Random Antenna Musings and Power Line Noise

As I have shared in the past I have a 66′ dipole in the attic fed with ladder line.  I live in a HOA controlled neighborhood so my antenna options are pretty limited.

Last night I set WSPR up running 2 watts on 20 meters.  Started about 2200 UTC.  Wow it really seemed open.  My 2 watts was spotted multiple times into Europe, Alaska and all over the USA.  This antenna does not have a problem getting out.

The problem with my antenna setup is on receive.  I have minimum S5 noise on 40 and 30 meters.  Typically S7 on 20 meters.  Interestingly enough 15 is quieter and 10 meters is typically S2 or so.  The noise is static with some noticeable “crackling”.

Last night on WSPR was a great example.  I was getting heard ALL over, but I was only decoding about 2 or 3 stations – all in the USA.  Also on PSK31 or JT-65 I see guys working DX that I can’t even here or see on the waterfall – my noise level is just too high.

Sometime soon I am going to cut all the power to my QTH and see what the noise level is.  If significantly reduced, I will see what I identify as noise sources in my QTH.

Beyond that, less than a 1/4 mile as the crow flies I have identified some very noisy power lines.  They are so noisy that it they will completely blank the AM radio in your car when you drive past them.

Here is a picture of where my house sits in relation to the power lines (my dipole runs parallel to the power lines):

Blue marker is my QTH – Red line is power line (X’s are noisy poles)

I will be contacting the utility company at some point, but first I want to see how much of the noise is coming from my own QTH.

I think the other problem with my poor receive performance is that fact that the antenna is in the attic.  I have been thinking about some solutions to get some wire outside the house to see if that can help.
I have to be very stealth, for both the happiness of the XYL and the HOA 🙂
I was thinking about setting up a long wire using the 9:1 UNUN that I use for my Portable QRP Antenna – only using trees and setting it up as an inverted L.
You can see in the picture below, I have 2 trees that are taller than my house.  The tree on the left, which is the front of the house will hold the vertical portion of the wire, and then it will run horizontal to the tree on the right, which is in the back of the house.  
Red markers are trees – red line would be horizontal leg of inverted L
I am thinking if I use like a 22 or 24 gauge grey wire it should be almost invisible.  The horizontal leg will be about 25′ fee in the air.  All told I should be able to get about 70-80 feet of wire for the inverted L.
I will probably wait until the leaves drop this fall to make it easier to fish the wires through the trees.  I just wonder how much of a difference getting wire in the clear will make to my receive quality and noise issues.
I guess that’s enough rambling for today.  If you have any thoughts I would be happy to hear them!
Burke Jones, NØHYD, is a regular contributor to AmateurRadio.com and writes from Kansas, USA. Contact him at [email protected].

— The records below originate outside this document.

/-- Everything a step can answer a next state with. -/
theorem step_next (s s' : State) (h : step s = .next s') :
    (∃ s0 bytes i rest, RunsInstruction s s0 ∧ s0.fetchBytes = .ok bytes ∧ decode s0.ctx.iset bytes = .ok (i, rest)
        ∧ exec i s0 = .next s')
      ∨ ∃ e rest, s.inputs = e :: rest ∧ e ≠ .proceed ∧ runInput e { s with inputs := rest } = .next s' := by
  unfold step at h
  split at h
  · rename_i hi
    obtain ⟨bytes, i, r, hb, hd, he⟩ := runInstruction_next _ _ h
    exact .inl ⟨s, bytes, i, r, .inl ⟨hi, rfl⟩, hb, hd, he⟩
  · rename_i e rest hi
    by_cases hp : e = .proceed
    · subst hp
      obtain ⟨bytes, i, r, hb, hd, he⟩ := runInstruction_next _ _ h
      exact .inl ⟨{ s with inputs := rest }, bytes, i, r, .inr ⟨rest, hi, rfl⟩, hb, hd, he⟩
    · exact .inr ⟨e, rest, hi, hp, h⟩

/-- A step with an entry in the schedule takes it. -/
theorem step_cons (s : State) (e : Input) (rest : List Input) (h : s.inputs = e :: rest) :
    step s = runInput e { s with inputs := rest } := by
  simp [step, h]

/-- A step that meets a gated instruction which CPACR makes UNDEFINED. -/
theorem step_gated_undefined (s : State) (g : GatedInstr) (p : Pe) (rest : List Input) (hi : s.inputs = .gated g p :: rest)
    (h : s.gate g = .undefined) : step s = .fault (.undefined (.gated g)) := by
  rw [step_cons s _ rest hi]
  exact execGated_undefined g p { s with inputs := rest } h

/-- A step that meets a gated instruction which CPACR permits. -/
theorem step_gated_permitted (s : State) (g : GatedInstr) (p : Pe) (rest : List Input) (hi : s.inputs = .gated g p :: rest)
    (h : s.gate g = .permitted) :
    step s = .next ((State.setPe { s with inputs := rest } p).countDraws gateDrawCount) := by
  rw [step_cons s _ rest hi]
  exact execGated_permitted g p { s with inputs := rest } h

/-- Everything a step that meets a gated instruction can answer a next state with. -/
theorem step_gated_next (s s' : State) (g : GatedInstr) (p : Pe) (rest : List Input) (hi : s.inputs = .gated g p :: rest)
    (h : step s = .next s') :
    s.gate g = .permitted ∧ s' = (State.setPe { s with inputs := rest } p).countDraws gateDrawCount := by
  rw [step_cons s _ rest hi] at h
  exact execGated_next g p { s with inputs := rest } s' h

theorem step_nil (s : State) (h : s.inputs = []) : step s = runInstruction s := by
  simp [step, h]

end Sys2Proof.Machine
end

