/-- GT1 to GT10, GT16, GT17. -/
theorem test_gate_vectors (t p : Bool) :
    (machine sec (stored false (.known false) 0 0)).cpacrMakesUndefined .floatingPoint (draws t p) = true
    ∧ (machine (atEl .el0 sec) (stored false (.known false) 3 3)).cpacrMakesUndefined .floatingPoint (draws t p) = false
    ∧ (machine (atEl .el0 sec) (stored false (.known false) 1 1)).cpacrMakesUndefined .floatingPoint (draws t p) = true
    ∧ (machine sec (stored false (.known false) 1 1)).cpacrMakesUndefined .floatingPoint (draws t p) = false
    ∧ (machine (ns32 false false false) (stored false (.known false) 3 3)).cpacrMakesUndefined .floatingPoint (draws t p)
      = true
    ∧ (machine (atEl .el2 sec) (stored false (.known false) 0 0)).cpacrMakesUndefined .floatingPoint (draws t p) = false
    ∧ (machine sec (stored true (.known false) 3 3)).cpacrMakesUndefined .advancedSimdOnly (draws t p) = true
    ∧ (machine sec (stored true (.known false) 3 3)).cpacrMakesUndefined .floatingPoint (draws t p) = false
    ∧ (machine (atEl .el0 (ns32 true true false)) (stored false (.known false) 3 3)).cpacrMakesUndefined .advancedSimdOnly
      (draws t p) = true
    ∧ (machine (atEl .el0 sec) (stored false (.known false) 3 3)).cpacrMakesUndefined .advancedSimdOnly (draws t p) = false
    ∧ (machine (atEl .el2 sec) (stored true (.known true) 0 0)).cpacrMakesUndefined .advancedSimdOnly (draws t p) = false
    ∧ (machine sec (stored true (.known false) 0 0)).cpacrMakesUndefined .advancedSimdOnly (draws t p) = true :=
  ⟨rfl, rfl, rfl, rfl, rfl, rfl, rfl, rfl, rfl, rfl, rfl, rfl⟩

/-- GT11 to GT16, for trace System register accesses. -/
theorem test_gate_trace (p : Bool) :
    (∀ t, (machine sec (stored false (.known true) 0 0)).cpacrMakesUndefined .traceSystemRegisterAccess (draws t p) = true
      ∧ (machine sec (stored false (.known false) 0 0)).cpacrMakesUndefined .traceSystemRegisterAccess (draws t p) = false
      ∧ (machine sec Cpacr.reset).cpacrMakesUndefined .traceSystemRegisterAccess (draws t p) = t
      ∧ (machine (ns32 false false true) (stored false (.known false) 0 0)).cpacrMakesUndefined .traceSystemRegisterAccess
        (draws t p) = true
      ∧ (machine (atEl .el2 sec) (stored true (.known true) 0 0)).cpacrMakesUndefined .traceSystemRegisterAccess (draws t p)
        = false)
    ∧ (machine (atEl .el0 sec) (stored false (.known false) 0 0)).gate .traceSystemRegisterAccess = .undefined :=
  ⟨fun t => ⟨rfl, rfl, by cases t <;> rfl, rfl, rfl⟩, rfl⟩

/-- RS1, RS2, RS4: the storage after a Warm reset, and a direct read of it under NS32(0, 1, 1). -/
theorem test_warm_reset (p : Pe) :
    ((machine sec (stored true (.known true) 3 3)).warmReset p).cpacr = stored false .unknown 0 0
    ∧ ((machine sec Cpacr.reset).warmReset p).cpacr = stored false .unknown 0 0
    ∧ Reads ref (ns32 false true true) (stored false .unknown 0 0) 0x90000000 := ⟨rfl, rfl, by decide⟩

/-- The gloss of 60 R105 for P5 (a write with `Rt` = 0) and for a read with `Rt` = 0. -/
theorem test_syndrome : trapIss (.mcrA32 .al 0#4) .al = 0x1E40400#25 ∧ trapIss (.mrcA32 .al 0#4) .al = 0x1E40401#25 := by
  decide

5 Responses to “Random Antenna Musings and Power Line Noise”

  • Paul, W3FIS:

    Look into #28 magnet wire. When you get maybe 10′ away, you can’t see it! I have a “vertical,” top fed from an upstairs window to a hook at the bottom of the house. Less noise than the attic antenna.

    73 /paul W3FIS

  • Richard Des Rosiers wb5b:

    have you tried something like MFJ 1026, it’s a switch that goes in front of your receiver to blank incoming noise at RF. worked great for me maybe you can find a local to borrow one to see if it helps. 73 dick

  • Frank K4FMH:

    A couple of thoughts…

    A. A magnetic loop—I use a Wellbrook ALS-1530+—with a receive switch might give you a quieter Rx noise level. Don’t know about using this setup on digital modes.

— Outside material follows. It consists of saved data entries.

-- ==== Sys2Proof/Proofs/Scope.lean ====
section
/-! PROOFS. The family 00_scope: CPACR has no effect at EL2 (00 R3, 41 R80), and a write under the name CPACR_EL1 is a write of
the storage that MRC reads (00 R5). -/

namespace Sys2Proof.Machine

/-! ## Nothing is gated at PL2: each control in turn, then the gate -/

/-- cp10 gates nothing at PL2, whatever its value and the choice for 0b10 (41 R81, R83). -/
@[simp] theorem cp10Undefined_pl2 (choice : Cp10Reserved) (e : BitVec 2) (draw : Bool) :
    cp10Undefined choice e .pl2 draw = false := rfl

@[simp] theorem asedisUndefined_pl2 (a : Bool) (g : GatedInstr) : asedisUndefined a .pl2 g = false := rfl

@[simp] theorem trcdisUndefined_pl2 (d : Bool) (g : GatedInstr) : trcdisUndefined d .pl2 g = false := rfl

/-- At EL2 no control makes an instruction UNDEFINED, whichever storages the consultations see (41 R80). -/
theorem cpacrMakesUndefined_of_el2 (s : State) (g : GatedInstr) (u : GateDraws) (h : s.ctx.el = .el2) :
    s.cpacrMakesUndefined g u = false := by
  have hp : privilegeLevel s.ctx.el = .pl2 := by rw [h]; rfl
  simp [State.cpacrMakesUndefined, hp]

/-- R88's features concern EL0 alone. -/
theorem el0TraceUndefined_of_ne_el0 (cfg : Config) (ctx : Context) (g : GatedInstr) (h : ctx.el ≠ .el0) :
    el0TraceUndefined cfg ctx g = false := by
  simp [el0TraceUndefined, h]

/-- At EL2 the rule that CPACR has no effect needs neither FEAT_AA32EL1 nor an EL1 that is using AArch32. -/
theorem gatingSpecified_of_el2 (cfg : Config) (ctx : Context) (h : ctx.el = .el2) : gatingSpecified cfg ctx = true := by
  simp [gatingSpecified, h, privilegeLevel]

theorem gate_eq_permitted_of_el2 (s : State) (g : GatedInstr) (h : s.ctx.el = .el2) : s.gate g = .permitted := by
  have hne : s.ctx.el ≠ .el0 := by simp [h]
  exact (gate_eq_permitted_iff s g).mpr
    ⟨el0TraceUndefined_of_ne_el0 _ _ g hne, gatingSpecified_of_el2 _ _ h, cpacrMakesUndefined_of_el2 s g _ h⟩

/-- Settles O44: the gate permits every class at EL2, and a permitted instruction leaves what the environment supplies. -/
theorem nothingIsGatedAtEl2 : Obligations.NothingIsGatedAtEl2 := by
  intro s g p rest hi hel
  exact ⟨_, step_gated_permitted s g p rest hi (gate_eq_permitted_of_el2 s g hel),
    rfl, rfl, rfl, rfl, rfl, rfl, rfl, rfl, rfl⟩

/-! ## A write under the name CPACR_EL1 -/

/-- What the implementation can hold of a storage has the storage's four named fields (10 R12). -/
@[simp] theorem cpacrHeld_asedis (cfg : Config) (S : Cpacr) : (cpacrHeld cfg S).asedis = S.asedis := rfl
@[simp] theorem cpacrHeld_trcdis (cfg : Config) (S : Cpacr) : (cpacrHeld cfg S).trcdis = S.trcdis := rfl
@[simp] theorem cpacrHeld_cp11 (cfg : Config) (S : Cpacr) : (cpacrHeld cfg S).cp11 = S.cp11 := rfl
@[simp] theorem cpacrHeld_cp10 (cfg : Config) (S : Cpacr) : (cpacrHeld cfg S).cp10 = S.cp10 := rfl

/-- The reserved bits are held at their positions, and only with RES0_READBACK (10 R12). -/
theorem cpacrHeld_res0 (cfg : Config) (S : Cpacr) :
    (cpacrHeld cfg S).res0 = if cfg.res0Readback = true then S.res0 &&& 0x6F0FFFFF#32 else 0#32 := by
  rw [← alwaysReserved_eq]
  rfl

    B. If I’m seeing all the trees in your yard’s landscape and assuming you could get by the HOA with this, a horizontal loop is a quieter antenna. I have one located 1″ under the edge of my roof shingles. It’s quieter that the MFJ 80/40M dipole in the attic but not a quiet as the Wellbrook loop sitting a foot off the ground!

    73,

    Frank
    K4FMH

  • Tom Kb3hg:

    You are running the proposed line almost parallel to the power line. This will make for the highest pick up. The more off the parallel the lower the noise should be. Just a thought.

  • KK4HSX:

    I’ll be curious to see the results. I have almost the same setup (attic dipole parallel to the power lines) but I have two sets of power lines to deal with. One on my street and another line on the street behind the house. Some months ago the power to the neighborhood was out for a couple hours. I hooked my rig up to battery power and the noise was gone. It was unbelievable how quiet the noise level was. Good luck!